EXERCISE GOAL: This exercise calls for copying every line below that holds the word "their".

Stored dataset items
------------

/-- A branch goes to pc + 4 * offset where its condition holds, leaving loops as it leaves their bodies, and on to the next
word where not (R56, R67, R68, 03_scalar_and_control.md). -/
def Obligations.Branches : Prop :=
  (∀ (s : State) (t : Thread) (a b : BitVec 6) (o : BitVec 14) (e : (BitVec 6 → BitVec 6 → BitVec 14 → Instr) × (Word → Word → Prop)),
      Quiet s t →
      (e ∈ [
        (Instr.beq, fun x y => x = y), (Instr.bne, fun x y => x ≠ y), (Instr.blt, fun x y => x.toInt < y.toInt), (Instr.bge, fun x y => y.toInt ≤ x.toInt), (Instr.bltu, fun x y => x.toNat < y.toNat), (Instr.bgeu, fun x y => y.toNat ≤ x.toNat)]) →
      (e.2 (t.ctx.xAt a) (t.ctx.xAt b) → exec (e.1 a b o) s = .next (went s t (t.ctx.leave false (t.ctx.pc + word (o.toInt * 4))) (opened s t))) ∧
      (¬ e.2 (t.ctx.xAt a) (t.ctx.xAt b) → exec (e.1 a b o) s = .next (wrote s t t.ctx)))

/-- jal and jalr write the link and go to their targets; a jalr target that is no word address traps 0x03 and leaves xd
(R57, R68, R340, 03_scalar_and_control.md). -/
def Obligations.Jumps : Prop :=
  (∀ (s : State) (t : Thread) (d : BitVec 6) (o : BitVec 20),
      Quiet s t →
      exec (.jal d o) s =
        .next (went s t ((t.ctx.put d (t.ctx.pc + 4)).leave (d != 0) (t.ctx.pc + word (o.toInt * 4))) (opened s t))) ∧
  (∀ (s : State) (t : Thread) (d a : BitVec 6) (i : BitVec 14),
      Quiet s t → (t.ctx.xAt a + i.signExtend 64) &&& 3 = 0 →
      exec (.jalr d a i) s =
        .next (went s t ((t.ctx.put d (t.ctx.pc + 4)).leave (d != 0) (t.ctx.xAt a + i.signExtend 64)) (opened s t))) ∧
  (∀ (s : State) (t : Thread) (d a : BitVec 6) (i : BitVec 14),
      Quiet s t → (t.ctx.xAt a + i.signExtend 64) &&& 3 ≠ 0 →
      exec (.jalr d a i) s = .next ((atBody s t).takeTrap { code := 3, sub := 0, val := t.ctx.xAt a + i.signExtend 64 })) ∧
  (∀ (c : Ctx) (call : Bool) (target : Word),
      c.leave call target = { c with loops := popFor call c.pc target c.loops, pc := target }) ∧
  (∀ (call : Bool) (a target : Word) (e : LoopEntry) (rest : List LoopEntry),
      e.last = a →
      popFor call a target (e :: rest) = rest.filter (·.last != a)) ∧
  (∀ (a target : Word) (l : List LoopEntry),
      (∀ e ∈ l.head?, e.last ≠ a) →
      popFor true a target l = l) ∧
  (∀ (a target : Word) (l : List LoopEntry) (leaves : LoopEntry → Prop),
      (∀ e ∈ l.head?, e.last ≠ a) →
      (leaves = fun e => (e.start ≤ a ∧ a ≤ e.last) ∧ ¬ (e.start ≤ target ∧ target ≤ e.last)) →
      ∃ k, popFor false a target l = l.drop k ∧ (∀ e ∈ l.take k, leaves e) ∧ ∀ e ∈ (l.drop k).head?, ¬ leaves e)

/-- loop and loopr push one entry with the count of xc, or skip the body for a count of 0 (R66, 03_scalar_and_control.md). -/
def Obligations.Loops : Prop :=
  (∀ (s : State) (t : Thread) (k : BitVec 6) (len : BitVec 12),
      Quiet s t → t.ctx.xAt k = 0 →
      exec (.loop k len) s = .next (went s t { t.ctx with pc := t.ctx.pc + BitVec.ofNat 64 (4 * len.toNat) + 4 } (opened s t))) ∧
  (∀ (s : State) (t : Thread) (k : BitVec 6) (len : BitVec 12),
      Quiet s t → t.ctx.xAt k ≠ 0 →
      loopTrap false t.ctx.pc (t.ctx.pc + BitVec.ofNat 64 (4 * len.toNat)) t.ctx.loops = none →
      exec (.loop k len) s = .next (went s t
        { t.ctx with loops := { start := t.ctx.pc + 4, last := t.ctx.pc + BitVec.ofNat 64 (4 * len.toNat), left := (t.ctx.xAt k).toNat, rotating := false, n := 0, e := 0, done := 0 } :: t.ctx.loops,
                     pc := t.ctx.pc + 4 } (opened s t))) ∧
  (∀ (s : State) (t : Thread) (k : BitVec 6) (len : BitVec 12),
      Quiet s t → (t.ctx.xAt k).toNat % 2 ^ 48 + (t.ctx.xAt k).toNat / 2 ^ 48 % 8 = 0 →
      exec (.loopr k len) s = .next (went s t { t.ctx with pc := t.ctx.pc + BitVec.ofNat 64 (4 * len.toNat) + 4 } (opened s t))) ∧
  (∀ (s : State) (t : Thread) (k : BitVec 6) (len : BitVec 12) (n e : Nat),
      Quiet s t → n = (t.ctx.xAt k).toNat % 2 ^ 48 → e = (t.ctx.xAt k).toNat / 2 ^ 48 % 8 → n + e ≠ 0 →
      loopTrap true t.ctx.pc (t.ctx.pc + BitVec.ofNat 64 (4 * len.toNat)) t.ctx.loops = none →
      exec (.loopr k len) s = .next (went s t
        { t.ctx with
            p := openPreds n t.ctx.p, rrb := 0
            loops := { start := t.ctx.pc + 4, last := t.ctx.pc + BitVec.ofNat 64 (4 * len.toNat), left := n + e,
                       rotating := true, n, e, done := 0 } :: t.ctx.loops
            pc := t.ctx.pc + 4 } (opened s t)))

/-- A loop or loopr with a nonzero count traps 0x0E before it pushes in the three cases of the manual, the smallest trapval
first (R69). -/
def Obligations.LoopTraps : Prop :=
  (∀ (rot : Bool) (pc last : Word) (l : List LoopEntry),
      (rot = true ∧ (∃ e ∈ l, e.rotating = true) → loopTrap rot pc last l = some 1) ∧
      (¬ (rot = true ∧ ∃ e ∈ l, e.rotating = true) → (∃ e rest, l = e :: rest ∧ e.start ≤ pc ∧ pc ≤ e.last ∧ e.last < last) → loopTrap rot pc last l = some 2) ∧
      (¬ (rot = true ∧ ∃ e ∈ l, e.rotating = true) → ¬ (∃ e rest, l = e :: rest ∧ e.start ≤ pc ∧ pc ≤ e.last ∧ e.last < last) →
      loopTrap rot pc last l = if 4 ≤ l.length then some 4 else none)) ∧
  (∀ (s : State) (t : Thread) (k : BitVec 6) (len : BitVec 12) (v : Nat),
      Quiet s t → t.ctx.xAt k ≠ 0 →
      loopTrap false t.ctx.pc (t.ctx.pc + BitVec.ofNat 64 (4 * len.toNat)) t.ctx.loops = some v →
      exec (.loop k len) s = .next ((atBody s t).takeTrap { code := 0x0E, sub := 0, val := BitVec.ofNat 64 v })) ∧
  (∀ (s : State) (t : Thread) (k : BitVec 6) (len : BitVec 12) (v : Nat),
      Quiet s t → (t.ctx.xAt k).toNat % 2 ^ 48 + (t.ctx.xAt k).toNat / 2 ^ 48 % 8 ≠ 0 →
      loopTrap true t.ctx.pc (t.ctx.pc + BitVec.ofNat 64 (4 * len.toNat)) t.ctx.loops = some v →
      exec (.loopr k len) s = .next ((atBody s t).takeTrap { code := 0x0E, sub := 0, val := BitVec.ofNat 64 v }))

------------

RESULT:
/-- A branch goes to pc + 4 * offset where its condition holds, leaving loops as it leaves their bodies, and on to the next
/-- jal and jalr write the link and go to their targets; a jalr target that is no word address traps 0x03 and leaves xd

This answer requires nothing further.